Sente le braccia magre, con le dita scorre il costato fino al centro del petto. Scende fino alle caviglie e non sente che pelle e un po’ di carne.
Pensa: “Come ho perso tutto questo peso”. Digiunando, saltando i pasti, non avendo tempo per certe cose. Da qualche mese la vita corre più veloce di lei. La malattia del padre, la relazione spenta con il compagno, il lavoro che preme sul tempo, inglobandolo.
La fame, si chiede, come può collegarsi così tanto alle fisime di una mente fragile. Cosa c’è nel nutrirsi che smette di essere una necessità.
Pensa al sogno fatto la notte scorsa: suo padre ancora vivo che serio o meglio avvilito, dice di non aver finito di sistemare le sue maglie.
Sotto la doccia le vengono in mente le magliette bianche comprate per il ricovero in clinica. Dopo la sua morte le ha donate alla struttura, i ricordi non sono li.
Persa una persona, un padre, devi fare i conti con la memoria che spazia dall’infanzia fino a poche ore prima, quando l’ultima crisi lo ha portato via.

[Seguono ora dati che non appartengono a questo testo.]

-- ==== Sys2Proof/Machine/Memory.lean ====
section
/-! DEFINITION. Loads, stores, atomics, fences and multicast (09_memory_instr.md R234-R249), the order in which they perform (R213,
R215, R224, R230), and the end of a page-table walk (R390). -/
namespace Sys2Proof

/-- Operations that a later read of the block waits for until they have fired: each could touch the same bytes, or order what follows
(R213, R215, R219, R224). -/
def Instr.gates : Instr → Bool
  | .ld _ _ | .ldh _ _ | .lds _ _ | .st _ _ | .stmc _ _ | .fence _ _ | .fget _ _ | .hdWait _ _ | .hdTest _ _ => true
  | i => i.isAtomic

/-- As a later operation on a sync page sees it: every operation on such pages stands in the way as well (R258, R334). -/
def Instr.gatesSync : Instr → Bool
  | .hdInit _ _ | .hdArr _ _ | .hdXpct _ _ | .fset _ _ => true
  | i => i.gates

/-- Words with no LSID that observe what another party releases (R215): a read that stands after them in a later block waits. -/
def Instr.observes : Instr → Bool
  | .ftest _ | .ttest _ _ | .tget _ _ _ | .lwait _ | .rdwait _ | .rdwaitF _ | .peek _ => true
  | _ => false

/-- Porter jobs that take a card (R268). -/
def Instr.hasCard : Instr → Bool
  | .pld _ _ _ _ | .pst _ _ _ _ | .pcpy _ _ | .pgat _ _ _ _ | .psct _ _ _ _ | .prdc _ _ _ _ | .pxpd _ _ _ _ | .pcmp _ _ _ _
  | .pstrmIn _ _ _ | .pstrmOut _ _ _ => true
  | _ => false

end Sys2Proof
namespace Sys2Proof.Machine

/-! Checking an access when it executes (R234) -/

/-- Starts a walk for an instruction; the instruction waits for it (R390). -/
def State.startWalk (s : State) (c : Cx) (va first heat : Nat) (quiet wr : Bool) : State :=
  ({ s with walks := s.walks ++ [(⟨s.nextId, c.f.ctx, va, c.f.stall, .slot c.b.bid c.slot quiet, wr, heat, first⟩ : Walk)],
            nextId := s.nextId + 1 }).waitOn c .walk

/-- Checks an access and goes on with it; a failed check faults the block (R234). -/
def State.checked (s : State) (c : Cx) (n : Need) (store : Bool) (ea : W64) (size heat : Nat) (k : Acc → State) : State :=
  match s.checkAccess c.f.stall c.f.ctx c.b.bid n store ea size heat with
  | .ok a => k a
  | .walk va => s.startWalk c va ea.toNat heat false n.w
  | .fault cls va h =>
    s.faultAt c { cls := cls, va := va, heat := some h, wr := n.w, straddle := va != ea.toNat % 2 ^ 56 && cls != .address }

/-- Records what a watchpoint and the A and D bits see of an access (R396, R418). -/
def State.sees (s : State) (c : Cx) (a : Acc) (rd wr mark : Bool) : State :=
  s.modBlock c.b.bid fun b => { b with seen := b.seen ++ [⟨a, rd, wr, mark⟩] }

def needR : Need := ⟨true, false, false, false, false⟩
def needW : Need := ⟨false, true, false, false, false⟩
def needRW : Need := ⟨true, true, false, false, false⟩

/-! Bytes of the frame's own earlier writes (R213) -/

/-- Bytes a write names. -/
def Cargo.acc? : Cargo → Option Acc
  | .store a _ _ _ | .atomicWrite a _ _ _ | .hurdle a _ _ _ | .fset a _ => some a
  | _ => none

/-- The bytes a cargo writes at its home. -/
def Cargo.stored : Cargo → Option (Acc × List Byte)
  | .store a d _ _ => some (a, bytesLE d.toNat a.locs.length)
  | .atomicWrite a _ (some w) _ => some (a, bytesLE w.toNat a.locs.length)
  | _ => none

def insertMsq (e : Nat × Acc × List Byte) : List (Nat × Acc × List Byte) → List (Nat × Acc × List Byte)
  | [] => [e]
  | a :: l => if msqLt e.1 a.1 then e :: a :: l else a :: insertMsq e l

/-- The frame's committed writes that have not performed, in program order. -/
def State.flyingWrites (s : State) (fid : Nat) : List (Nat × Acc × List Byte) :=
  (s.flight.filterMap fun w => if w.org.fid == fid then w.cargo.stored.map fun e => (w.msq, e) else none).foldl
    (fun l e => insertMsq e l) []

/-- What an atomic will write, once admitted (R242). -/
def MemOp.writes (m : MemOp) : Option W64 :=
  match m.kind, m.old with
  | .atomic (.cas _ _) e n _ _, some o => if o == e then some n else none
  | .atomic _ _ n _ _, some _ => some n
  | _, _ => none

/-- The block's own writes before an LSID, in program order. -/
def State.blockWrites (s : State) (b : Block) (bsq : W32) (lsid : Nat) : List (Nat × Acc × List Byte) :=
  (b.effs.filterMap fun e =>
    match e.2 with
    | .store n a d _ => if n < lsid then some (msqOf bsq n, a, bytesLE d.toNat a.locs.length) else none
    | .mcast n a d _ _ => if n < lsid then some (msqOf bsq n, a, bytesLE d.toNat a.locs.length) else none
    | .atomic op =>
      (match s.ops.find? (·.oid == op) with
       | some m => if m.lsid < lsid then m.writes.map fun w => (msqOf bsq m.lsid, m.acc, bytesLE w.toNat m.acc.locs.length) else none
       | none => none)
    | _ => none).foldl (fun l e => insertMsq e l) []

/-- The heat whose cell a byte of an access lies in. -/
def cellHeat (heat : Nat) (b : BLoc) : Nat := if b.hp then heat else 0

/-- One byte as a read by heat `h` sees it after one more of its own writes: whether `h`'s cell exists by then, and the value. -/
def overlayByte (h : Nat) (x : BLoc) (p : Bool × Byte) (w : Acc × List Byte) : Bool × Byte :=
  let made := p.1 || (h != 0 && w.1.heat == h && w.1.locs.any fun y => y.hp && y.va / 128 == x.va / 128)
  match (w.1.locs.zip w.2).find? fun y => y.1.pa == x.pa && (cellHeat w.1.heat y.1 == h || (cellHeat w.1.heat y.1 == 0 && !p.1)) with
  | some y => (made, y.2)
  | none => (made, p.2)

/-- The bytes a read of a frame returns: the latest of its own earlier writes to each byte, else the memory's (R213, R218). -/
def State.readOver (s : State) (a : Acc) (ws : List (Nat × Acc × List Byte)) : List Byte :=
  a.locs.map fun x =>
    let h := cellHeat a.heat x
    (ws.foldl (fun p w => overlayByte h x p w.2) (h != 0 && s.hasCell a.ctx h x.va, s.rdLoc a.ctx a.heat x)).2

/-- Two accesses of a frame share a byte, or a sector of one heat's cell (R228). -/
def Acc.meets (a b : Acc) : Bool :=
  a.locs.any fun x => b.locs.any fun y =>
    x.pa == y.pa ||
      (x.hp && y.hp && x.va / 128 == y.va / 128 && (a.heat != 0 || b.heat != 0))

/-! When an operation may perform -/

/-- A region of a card: base and length. -/
def cardRegion (card : List W64) : Nat → Nat × Nat
  | 0 => (bits (card.getD 0 0).toNat 55 0, bits (card.getD 3 0).toNat 31 0)
  | 1 => (bits (card.getD 1 0).toNat 55 0, bits (card.getD 3 0).toNat 63 32)
  | _ => (bits (card.getD 2 0).toNat 55 0, bits (card.getD 4 0).toNat 31 0)

/-- Jobs of the frame's earlier blocks let an access go: none awaits acceptance, and none still writes the bytes (R230). -/
def State.jobsClear (s : State) (st fid : Nat) (bsq : W32) (va size : Nat) : Bool :=
  let x := s.stallD st
  !(x.inPor.any fun m => m.i.hasCard && m.org.fid == fid && bsqLt m.org.bsq bsq) &&
    !(x.jobs.any fun j => !j.card.isEmpty && j.m.org.fid == fid && bsqLt j.m.org.bsq bsq &&
        (j.st == .held ||
          (let w := cardRegion j.card 2
           decide (va < w.1 + w.2) && decide (w.1 < va + size))))

/-- The slot that holds an LSID has fired, or MNULL closed it (R213). -/
def Block.lsidFired (b : Block) (n : Nat) : Bool := b.lsids.any fun e => e.1 == n && (b.slotD e.2).fired

/-- An earlier LSID of the block that has not fired, of an instruction of some kind, stands in the way of an operation (R213). -/
def Block.gapBefore (b : Block) (kind : Instr → Bool) (lsid : Nat) : Bool :=
  let ps := b.parsed
  (List.range lsid).any fun n => b.mmask.testBit n && !b.lsidFired n &&
    ps.any fun p => match p.instr? with
      | some i => kind i && (match i.lsid? with | some l => l.toNat == n | none => false)
      | none => false

/-- Two accesses share a byte of one cell (R210). -/
def Acc.shares (a b : Acc) : Bool :=
  a.locs.any fun x => b.locs.any fun y => x.pa == y.pa && cellHeat a.heat x == cellHeat b.heat y

/-- A release of another frame that has run ahead of the writes before it is not read yet: the release's scope holds both parties, and
an acquire's, where the read is one, does too (R222, R223). -/
def State.earlyHolds (s : State) (f : Frame) (a : Acc) (acq : Option Scope) : Bool :=
  s.early.any fun e => e.fid != f.fid && e.acc.shares a && s.barFlies e &&
    (let p := pairScope e.fid e.stall f.fid f.stall
     decide (p ≤ e.scp.level) && acq.all fun c => decide (p ≤ c.level))

/-- The scope of an outstanding acquire (R215). -/
def MemOp.acquires (m : MemOp) (b : Block) : Option Scope :=
  match m.kind with
  | .load _ true _ | .atomic _ _ _ true _ => some (b.scopeAt m.slot)
  | _ => none

/-- An acquire's read notes the early releases it takes: those for which its scope is too narrow to wait (R223). -/
def State.noteSeen (s : State) (b : Block) (f : Frame) (m : MemOp) : State :=
  if (m.acquires b).isNone then s
  else { s with early := s.early.map fun e =>
    if e.fid != f.fid && e.acc.shares m.acc && decide (pairScope e.fid e.stall f.fid f.stall ≤ e.scp.level) then
      { e with seen := (f.fid, msqOf (s.bsqOf b f) m.lsid) :: e.seen } else e }

/-- A read of a speculative block may perform: nothing in the blocks before can still write its bytes, acquire, order it or name a
job it must wait for (R214, R230, R370). -/
def State.specClear (s : State) (b : Block) (a : Acc) : Bool :=
  (s.preds b).all fun p =>
    !p.gapBefore Instr.gates 32 && p.fences.all (fun e => e.2.1 == .rel) &&
      !((List.range p.icnt).any fun n => match (p.parsed.getD n .second).instr? with
        | some i => i.hasCard || (i.observes && !(p.slotD n).fired)
        | none => false) &&
      !(s.ops.any fun o => o.bid == p.bid && o.old.isNone && (o.acc.meets a || (o.acquires p).isSome))

/-- A read or an atomic's admission may perform: no gap before it, earlier acquires done, earlier reads of the same bytes done,
fences of R224 satisfied, no job in the way, and no release ahead of what it releases (R213, R219, R223, R224, R230). Behind a fence of
a speculative block it waits until the block is confirmed: the blocks before have committed then (R214, R225). -/
def State.readReady (s : State) (b : Block) (f : Frame) (m : MemOp) : Bool :=
  let q := msqOf (s.bsqOf b f) m.lsid
  let earlier := s.ops.filter fun o => o.bid == m.bid && decide (o.lsid < m.lsid) && o.old.isNone
  !b.gapBefore Instr.gates m.lsid && s.specClear b m.acc && !s.earlyHolds f m.acc (m.acquires b) &&
    !(earlier.any fun o => match o.kind with | .load _ a _ => a | .atomic _ _ _ a _ => a || o.acc.meets m.acc) &&
    !(earlier.any fun o => o.acc.meets m.acc) &&
    !(b.spec && b.fences.any fun e => decide (e.1 < m.lsid) && e.2.1 != .rel) && !s.fenceHolds b f m.lsid &&
    !(b.fences.any fun e => decide (e.1 < m.lsid) && (e.2.1 != .rel) && earlier.any fun o => decide (o.lsid < e.1)) &&
    !(b.fences.any fun e => decide (e.1 < m.lsid) && e.2.1 == .plain && s.flight.any fun w => w.cargo.isWrite && w.org.fid == f.fid) &&
    !(s.fences.any fun e => e.1 == f.fid && msqLt e.2.1 q && e.2.2 == .plain &&
        s.flight.any fun w => w.cargo.isWrite && w.org.fid == f.fid && msqLt w.msq e.2.1) &&
    s.jobsClear f.stall f.fid (s.bsqOf b f) m.acc.va m.acc.size

/-- The same aligned 8-byte word of the same cell (R243). -/
def sameWord (a b : Acc) : Bool :=
  a.locs.any fun x => b.locs.any fun y => x.pa / 8 == y.pa / 8 && cellHeat a.heat x == cellHeat b.heat y

/-- An atomic of another frame is pending at a word: admitted and not yet performed or cancelled (R243). -/
def State.wordPending (s : State) (a : Acc) (p : MemOp → Bool) (q : Flight → Bool) : Bool :=
  (s.ops.any fun o => o.old.isSome && sameWord o.acc a && p o) ||
    (s.flight.any fun w => (match w.cargo with | .atomicWrite b _ _ _ => sameWord b a | _ => false) && q w)

/-- Counts an access that performed (R378, R431 MEMOPS, L2_MISS). -/
def State.countAccess (s : State) (st : Nat) (a : Acc) (wr : Bool) : State := (s.count st 9 1).served st a.ctx (a.locs.map (·.pa)) wr

/-! Lost sectors (R456, R457) -/

/-- A hall whose lost list is full is FAILED, and the driver hears of it for each context there (R457, R461). -/
def State.failHall (s : State) (hall : Nat) : State :=
  let s := s.modHall hall fun h => { h with st := .failed }
  let hit := s.ctxs.filter fun c => c.params.pitch.any (hallOfStall · == hall) || s.pagesInHall c hall
  hit.foldl (fun s c => s.tellDriver c.num) s

/-- An uncorrectable error makes a sector lost (R456, R457). -/
def State.loseSector (s : State) (ctx heat : Nat) (b : BLoc) : State :=
  let h := (s.homeOf b.pa).1
  let k := s.locKey ctx heat b
  if paKind b.pa == .scratch then
    s.modHall h fun x => { x with lostScratch := (b.pa / 128, 0) :: x.lostScratch.filter (·.1 != b.pa / 128) }
  else if (s.hallD h).lost.contains k then s
  else if 256 ≤ (s.hallD h).lost.length then s.failHall h
  else s.modHall h fun x => { x with lost := x.lost ++ [k] }

/-! Loads (R238, R240) -/

/-- The outstanding operation an executed load or atomic becomes. -/
def State.addOp (s : State) (c : Cx) (lsid : BitVec 5) (k : OpKind) (a : Acc) : State :=
  { s with ops := s.ops ++ [⟨s.nextId, c.b.bid, c.slot, lsid.toNat, k, a, none, c.org, []⟩], nextId := s.nextId + 1 }

/-- LD and LDH of a speculative block (R370): they behave as LDS and wait for an absent translation; a failed check gives 0, and the
block is then mapped again when its turn comes, since the run that counts must take that fault (R214). -/
def State.specLoad (s : State) (c : Cx) (h : Hd) (m : MF) (n : Need) (base : W64) (heat : Nat) : State :=
  match s.checkAccess c.f.stall c.f.ctx c.b.bid n false (m.ea base) m.wid.bytes heat with
  | .ok a => ((s.done c).sees c a true false false).addOp c m.lsid (.load m.wid.signed m.ord.isAcq true) a
  | .walk _ => s.waitOn c .order
  | .fault _ _ _ => (s.deliver c h 0).modBlock c.b.bid fun b => { b with guess := true }

/-- LD and LDH (R238): of these a control page takes the plain 8-byte LD only (R402). -/
def State.loadBy (s : State) (c : Cx) (h : Hd) (m : MF) (base : W64) (heat : Nat) (ld : Bool) : State :=
  let n : Need := { needR with plain8 := ld && m.wid == .d && m.ord == .plain, hnd := c.f.handler }
  s.satisfyLsid c m.lsid fun s =>
    if c.b.spec then s.specLoad c h m n base heat
    else
      s.checked c n false (m.ea base) m.wid.bytes heat fun a =>
        ((s.done c).sees c a true false true).addOp c m.lsid (.load m.wid.signed m.ord.isAcq false) a

def execLd (h : Hd) (m : MF) (s : State) : Out := s.runWord h fun c => s.loadBy c h m (m.base c) (m.heat c) true

/-- LDH takes its heat from the left operand (R238). -/
def execLdh (h : Hd) (m : MF) (s : State) : Out := s.runWord h fun c => s.loadBy c h m (m.base c) (m.heat c) false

Nella camera ardente di fronte al corpo freddo e distante che pare dormire, non è riuscita a far affiorare nulla dalla memoria. Stanca, avvilita, vagamente sospesa in un silenzio intimo, che ha dovuto resistere alle condoglianze e le lacrime degli altri, non è riuscita a ricordare nulla. Il presente è un macigno, inutile far finta di non sentirlo, rimani fermo e così sia. Come inutile pensarlo ancora li dentro la cassa dove non rimane che carne e ossa.
La notte prima quando è stata chiamata dall’infermiere che lo ha visto spirare, gli occhi glieli ha visti. Erano ancora aperti, vitrei ma non tanto diversi dagli ultimi giorni di vita. Se non fosse stato per l’immagine generale di un corpo vagamente rigido e pallido, se si fossero visti solo i suoi occhi, avrebbe potuto far finta di niente ancora per qualche minuto.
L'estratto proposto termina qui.